▸ **INFORMATION SHOWN**
_ _ _ _ _ _ _

/-! ## Words written out from the encoding tables (R54-R75) -/

/-- Form R, I and M of C-words, and a two-word form (R57, R58): ADDI g1, g0, 0; ST.64 g5, [g4] at release; COPY; AMOADD. -/
theorem test_decode_core : decodeC 0x20080000 0 = some (.addi (.g 1) (.g 0) 0)
    ∧ decodeC 0x7628800E 0 = some (.st64 (.g 5) (.g 4) ⟨0, .pkg, true⟩)
    ∧ decodeC 0x7C20A326 0 = some (.copy (.g 4) (.g 5) (.g 6) 2 .pkg)
    ∧ decodeC 0x800841B8 0 = some (.amoadd (.g 1) (.g 2) (.g 3) ⟨.pkg, true, .relaxed⟩)
    ∧ decodeC 0x94000030 0 = some (.fence .pkg) := by decide
/-- Calls, waits, system registers (R57). -/
theorem test_decode_control : decodeC 0x46100004 0 = some (.call .f16 2) ∧ decodeC 0x4C000000 0 = some .ret
    ∧ decodeC 0xEA000008 0 = some (.waitt 4) ∧ decodeC 0xE6000000 0 = some .treen ∧ decodeC 0xE0280010 0 = some (.mfsr (.g 5) 8) := by decide
/-- Phases, snapshots, configuration, near memory (R57). -/
theorem test_decode_system : decodeC 0xDC008000 0 = some (.snap (.g 4)) ∧ decodeC 0xDE308000 0 = some (.snaprd (.g 6) (.g 4))
    ∧ decodeC 0xCA008280 0 = some (.phset (.g 4) (.g 5)) ∧ decodeC 0xC6008000 0 = some (.nmcall (.g 4))
    ∧ decodeC 0xC0008000 0 = some (.tload (.g 4)) ∧ decodeC 0xAE008280 0 = some (.ctxload (.g 4) (.g 5)) := by decide
/-- Factor stores and block tables (R57, R359, R221). -/
theorem test_decode_factor : decodeC 0xC8310480 0 = some (.fsinit (.g 6) (.g 8) (.g 9)) ∧ decodeC 0xC830A202 0 = some (.fsupd (.g 6) (.g 5) (.g 4))
    ∧ decodeC 0xC8314006 0 = some (.fssolve (.g 6) (.g 10)) ∧ decodeC 0xD0308280 0 = some (.btalloc (.g 6) (.g 4) (.g 5))
    ∧ decodeC 0xDA308280 0 = some (.swbind (.g 6) (.g 4) (.g 5)) := by decide
/-- Element words of integers, conversions, compares and masks (R64). -/
theorem test_decode_element : decodeE 0x0B8D07EC00 = some (.addsI32 ⟨.s 3, .s 1, .lit (-5), .none, .always⟩)
    ∧ decodeE 0xA014CC0408 = some (.eSel ⟨.v 5, .m 3, .v 1, .v 2, .always⟩) ∧ decodeE 0xA7DC0E0800 = some (.cmpltF32 ⟨.m 7, .v 3, .k 2, .none, .always⟩)
    ∧ decodeE 0xF0F4000000 = some (.eNop ⟨.null, .none, .none, .none, .always⟩) := by decide
/-- `cvt.e4m3.f32.sat` into byte 2 under m6, `exitf m5`, `lane v0, 0`, `kbsel 2`, `mov le, v4` (R61-R64). -/
theorem test_decode_special : decodeE 0x5918130819 = some (.cvtE4m3F32Sat ⟨.v 6, .v 4, .lit 2, .v 6, .m6⟩)
    ∧ decodeE 0xAFF4D40000 = some (.exitf ⟨.null, .m 5, .none, .none, .always⟩)
    ∧ decodeE 0xF203000000 = some (.lane ⟨.v 0, .lit 0, .none, .none, .always⟩)
    ∧ decodeE 0xF6F7080000 = some (.kbsel ⟨.null, .lit 2, .none, .none, .always⟩)
    ∧ decodeE 0xF1E4100000 = some (.eMov ⟨.link 1, .v 4, .none, .none, .always⟩) := by decide
/-- `lrecv v3, w`, `stin v8, 2`, `lpoll s2, n` (R64, R188). -/
theorem test_decode_receive : decodeE 0xB00F180000 = some (.lrecv ⟨.v 3, .lit 6, .none, .none, .always⟩)
    ∧ decodeE 0xB123080000 = some (.stin ⟨.v 8, .lit 2, .none, .none, .always⟩)
    ∧ decodeE 0xB28B000000 = some (.lpoll ⟨.s 2, .lit 0, .none, .none, .always⟩) := by decide
/-- `pshift p3, p3, nw`, `rule p4, p0, p15, k2`, `pquiet p0, p1`, `mfa 0, 0, 0`, `ard v8, a0.col, 0` (R64, R303, R329). -/
theorem test_decode_planes_matrix : decodeE 0x800C0F1C00 = some (.pshift ⟨.p 3, .p 3, .lit 7, .none, .always⟩)
    ∧ decodeE 0x8310003E08 = some (.rule ⟨.p 4, .p 0, .p 15, .k 2, .always⟩)
    ∧ decodeE 0x84F4000400 = some (.pquiet ⟨.null, .p 0, .p 1, .none, .always⟩)
    ∧ decodeE 0xD0F7030300 = some (.mfa ⟨.null, .lit 0, .lit 0, .lit 0, .always⟩)
    ∧ decodeE 0xD423030000 = some (.ard ⟨.v 8, .lit 0, .lit 0, .none, .always⟩) := by decide
/-- Kind, phase, hold, tag, cycle and operand of rows (R67, R68): LOOP with II 3 and 8 iterations, MPASS a0 clearing at cycle 19. -/
theorem test_decode_rows : decodeRow 0x0040000000000000 = some (.stepRow ⟨.empty, false, 0, 0⟩ 0)
    ∧ decodeRow 0x1000000000100008 = some (.loopRow ⟨.off, false, 0, 0⟩ 2 8)
    ∧ decodeRow 0x5000000013100000 = some (.mpass ⟨.off, false, 0, 19⟩ 0 false true 0)
    ∧ decodeRow 0xB00000002C000000 = some (.endRow ⟨.off, false, 0, 44⟩)
    ∧ decodeRow 0xC000000000000000 = none ∧ decodeRow 0x0000000000000001 = none := by decide
/-- NEXT 7, SEQ 4, ALUOP 1 on x1 and IMM 5 into x2 (R72): 7 · 2^120 + 4 · 2^117 + 2^78 + 2^73 + 17 · 2^68 + 2 · 2^63 + 5. -/
theorem test_decode_nword : decodeN (7 * 2 ^ 120 + 4 * 2 ^ 117 + 2 ^ 78 + 2 ^ 73 + 17 * 2 ^ 68 + 2 * 2 ^ 63 + 5)
      = some (.nWord { plainN with next := 7, seq := 4, alu := 1, srcA := 1, srcB := 17, dst := 2, imm := 5 })
    ∧ decodeN (6 * 2 ^ 117) = none := by decide
/-- Every family's word goes the same way through `withFetchWord`, whatever its length. -/
theorem test_decode_table : decodeTableWord 32 0x4C000000 = some .ret ∧ decodeTableWord 40 0xF203000000 = some (.lane ⟨.v 0, .lit 0, .none, .none, .always⟩)
    ∧ decodeTableWord 64 0xB00000002C000000 = some (.endRow ⟨.off, false, 0, 44⟩) := by decide

/-! ## Small states -/

/-- The state after an outcome. -/
def nextOf (o : Out) : State :=
  match o with
  | .next t => t
  | _ => State.reset
/-- Core 0 runs at 0x1000 in privileged mode with traps enabled, in context 0, with addresses below 2^36 mapped onto themselves with every
permission for core 0, AGU 0 of MD(0) and the dispatcher. -/
def onCore0 (c : Core) : State :=
  { State.reset with tlb := [⟨0, 0, 0, 36, 0x1F⟩, ⟨1000, 0, 0, 36, 0x1F⟩, ⟨dispParty, 0, 0, 36, 0x1F⟩] }.setMe { c with run := .running, pc := 0x1000, tvec := 0x8000 }
/-- The same with values in g1, g2, … -/
def withG (vs : List W64) : State :=
  onCore0 { Core.reset with g := (List.range vs.length).zip vs |>.map fun p => (p.1 + 1, p.2) }
/-- The same in user mode, of context `ctx`. -/
def inUser (ctx : BitVec 20) (s : State) : State := s.setMe { s.me with cstat := 1, ctxid := ctx }
/-- Bytes of memory. -/
def bytesAt (s : State) (a : Nat) (bs : List Byte) : State := (s.physWrite a bs).getD s
/-- Number `v` in `n` bytes of memory. -/
def numAt (s : State) (a n v : Nat) : State := bytesAt s a (leBytes n v)
/-- The cells of an access that exist. -/
def cellsOf (s : State) (a n : Nat) : List Nat := (s.cells a n).getD []
/-- The number in `n` bytes of memory. -/
def peek (s : State) (a n : Nat) : Nat := (s.physNat a n).getD (2 ^ 64)
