-- ==== Sys2Proof/Decode.lean ====
section
/-! DEFINITION. The decoder of the command bundle (R46, R47), total, rejecting reserved codes by name (R56), and
the encoder, both from the table of R46. -/

namespace Sys2Proof

/-- Why a bundle does not decode. -/
inductive DecodeError where
  /-- `cmd_op` is none of the five codes of R46 (R56). -/
  | reservedCode (op : BitVec 3)
  deriving DecidableEq, Repr

/-- R46: match `cmd_op` against the five codes with mask 0b111; every other value is reserved. Every operand is one
whole field of the bundle, read as an unsigned number (R47); a field not listed for an operation is ignored (R45). -/
def decode (b : Bundle) : Except DecodeError Instr :=
  match b.op with
  | 0b000#3 => .ok .init
  | 0b001#3 => .ok (.setrate b.rate.toNat)
  | 0b010#3 => .ok (.sample b.idx.toNat b.lvl)
  | 0b100#3 => .ok .bainit
  | 0b101#3 => .ok (.txn b.idx.toNat b.endIdx.toNat b.isData b.byte b.byte2)
  | op => .error (.reservedCode op)

/-- The operation code of an operation (R46). -/
def Instr.opcode : Instr → BitVec 3
  | .init => 0b000#3
  | .setrate _ => 0b001#3
  | .sample _ _ => 0b010#3
  | .bainit => 0b100#3
  | .txn _ _ _ _ _ => 0b101#3

/-- The bundle that presents an operation (R45, R46); the fields the operation does not use are 0. -/
def encode (i : Instr) : Bundle :=
  match i with
  | .init => Bundle.ofOp 0b000#3
  | .setrate rate => { Bundle.ofOp 0b001#3 with rate := BitVec.ofNat Config.rateW rate }
  | .sample idx lvl => { Bundle.ofOp 0b010#3 with idx := BitVec.ofNat Config.idxW idx, lvl := lvl }
  | .bainit => Bundle.ofOp 0b100#3
  | .txn start stop isData byte byte2 =>
    { Bundle.ofOp 0b101#3 with
      idx := BitVec.ofNat Config.idxW start, endIdx := BitVec.ofNat Config.idxW stop,
      isData := isData, byte := byte, byte2 := byte2 }

/-- The bundle of a word of the opcode table. The table numbers bits of `cmd_op` alone (30_encoding.md: "`match` and
`mask` apply to the 3-bit field `cmd_op` alone"), so bits 2..0 of the word are `cmd_op` and every operand field is 0;
the table word's bits above them belong to no field (log 11). -/
def Bundle.ofTableWord (nbits w : Nat) : Bundle :=
  Bundle.ofOp (BitVec.ofNat 3 (w % 2 ^ nbits))

/-- What the decoder reads from a word of the opcode table. -/
def decodeTableWord (nbits w : Nat) : Option Instr :=
  match decode (Bundle.ofTableWord nbits w) with
  | .ok i => some i
  | .error _ => none

end Sys2Proof
end

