-- ==== Sys2Proof/Machine/State.lean ====
section
/-! DEFINITION. The state of the block and of its interface, as plain data.

Registers: 10_state.md R11 to R25. An optional register (R12) is an `Option`: its valid flag is `isSome`, and its
value does not exist while the flag is 0, since R12 leaves it unspecified and no rule reads it (log 7). -/

namespace Sys2Proof.Machine

/-- Record kinds (R51). -/
inductive RecKind where
  | bit
  | reset
  | rgb
  deriving DecidableEq, Repr

/-- One record of an output stream (R50); `stop` is the spec's end index. -/
structure Record where
  kind  : RecKind
  start : Nat
  stop  : Nat
  data  : Word24
  deriving DecidableEq, Repr

/-- What the host does to the block next: it presents a bundle (R30, R45) or signals a power-on reset (R140). -/
inductive HostItem where
  | cmd (b : Bundle)
  | powerOn
  deriving DecidableEq, Repr

/-- The state. ETD registers, then BA registers, then the build parameter, the two output streams, what the host has
still to present, and the host's own note of the last index it presented. -/
structure State where
  /-- `SAMPLERATE` in hertz; 0 means not set (R19). -/
  samplerate : Nat
  /-- `FAULT`, the 2-bit fault latch; 0 none, 1 CFG, 2 NOBITSTART, 3 never written (R22). -/
  fault      : BitVec 2
  /-- `prev_valid` and `prev_level` (R13): the level of the previous sample; `none` while `prev_valid = 0`. -/
  prev       : Option Bool
  /-- `acc`: the bits received for the current pixel, first received first (R14). -/
  acc        : List Bool
  /-- `pkt_idx`: start index of the pixel being accumulated (R15). -/
  pktIdx     : Option Nat
  /-- `rise_idx`: index of the last rising edge, the start of the pending bit (R16). -/
  riseIdx    : Option Nat
  /-- `fall_idx`: index of the last falling edge, the end of the pending high pulse (R17). -/
  fallIdx    : Option Nat
  /-- `in_reset`: a RESET record was emitted for the current low period (R18). -/
  inReset    : Bool
  /-- `ba_buf`: the BA's byte buffer, first received first (R24). -/
  baBuf      : List Byte
  /-- `ba_grp_start`: start boundary of the current group (R25). -/
  baGrpStart : Option Nat
  /-- `HAS_BA`: the Byte-Assembler is present (00_scope.md section 4). No step writes it (log 4). -/
  hasBA      : Bool
  /-- The ETD's output stream, oldest record first (R31). -/
  etdOut     : List Record
  /-- The BA's output stream, oldest record first (R31). -/
  baOut      : List Record
  /-- What the host has still to do, next first (R30; log 2). -/
  input      : List HostItem
  /-- The model's OWN field, on the host's side: the index of the last SAMPLE presented in this ETD session. The
  block keeps no such register (R29, R147); only the check of the input's order reads it (log 6). -/
  lastIdx    : Option Nat
  deriving DecidableEq, Repr

/-- Reasons for which the machine would stop with a fault: NONE. "Nothing in the block is ever stuck" (R135): the two
faults of the spec, CFG and NOBITSTART, latch `FAULT` and the block goes on to the next operation, so they are next
states (log 1). -/
inductive Fault where
  deriving DecidableEq, Repr

/-- Reasons for which the model gives an input no meaning. -/
inductive Refusal where
  /-- Raised by `exec`'s arm of an operation that has no meaning yet (safe). No arm of this model answers it. -/
  | notModelled (mnemonic : String)
  /-- Raised by the step for `cmd_op` 3, 6, 7, and by BAINIT and TXN (codes 4, 5) when the BA is absent: "a model
  **refuses** it" (R56). Safe: hardware ignores such a code and goes on (log 3). -/
  | reservedOperation (op : BitVec 3)
  /-- Raised by the step for a SAMPLE whose index does not exceed the one before it in its session: the model
  "checks it over the input list and refuses a list that breaks it" (R147). Safe (log 6). -/
  | unorderedIndex
  deriving DecidableEq, Repr

/-- The answer of a meaning or of a step. -/
abbrev Answer := Host.Outcome State Fault Refusal

/-- The machine right after power-on reset (R28, R140), with the Byte-Assembler present (log 4), nothing emitted
(log 9) and nothing presented yet (log 2). -/
def State.reset : State :=
  { samplerate := 0, fault := 0#2, prev := none, acc := [], pktIdx := none, riseIdx := none, fallIdx := none,
    inReset := false, baBuf := [], baGrpStart := none, hasBA := true, etdOut := [], baOut := [], input := [],
    lastIdx := none }

end Sys2Proof.Machine
end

_ _ _ _ _ _ _

▸ **WHAT YOU SHOULD DO**
I'd like the lines above from the one with "of a step. -/" up to and including the one with "lastIdx := none" copied exactly, with no other lines.

▸ **ANSWER TO THE EXERCISE**
/-- The answer of a meaning or of a step. -/
abbrev Answer := Host.Outcome State Fault Refusal

/-- The machine right after power-on reset (R28, R140), with the Byte-Assembler present (log 4), nothing emitted
(log 9) and nothing presented yet (log 2). -/
def State.reset : State :=
  { samplerate := 0, fault := 0#2, prev := none, acc := [], pktIdx := none, riseIdx := none, fallIdx := none,
    inReset := false, baBuf := [], baGrpStart := none, hasBA := true, etdOut := [], baOut := [], input := [],
    lastIdx := none }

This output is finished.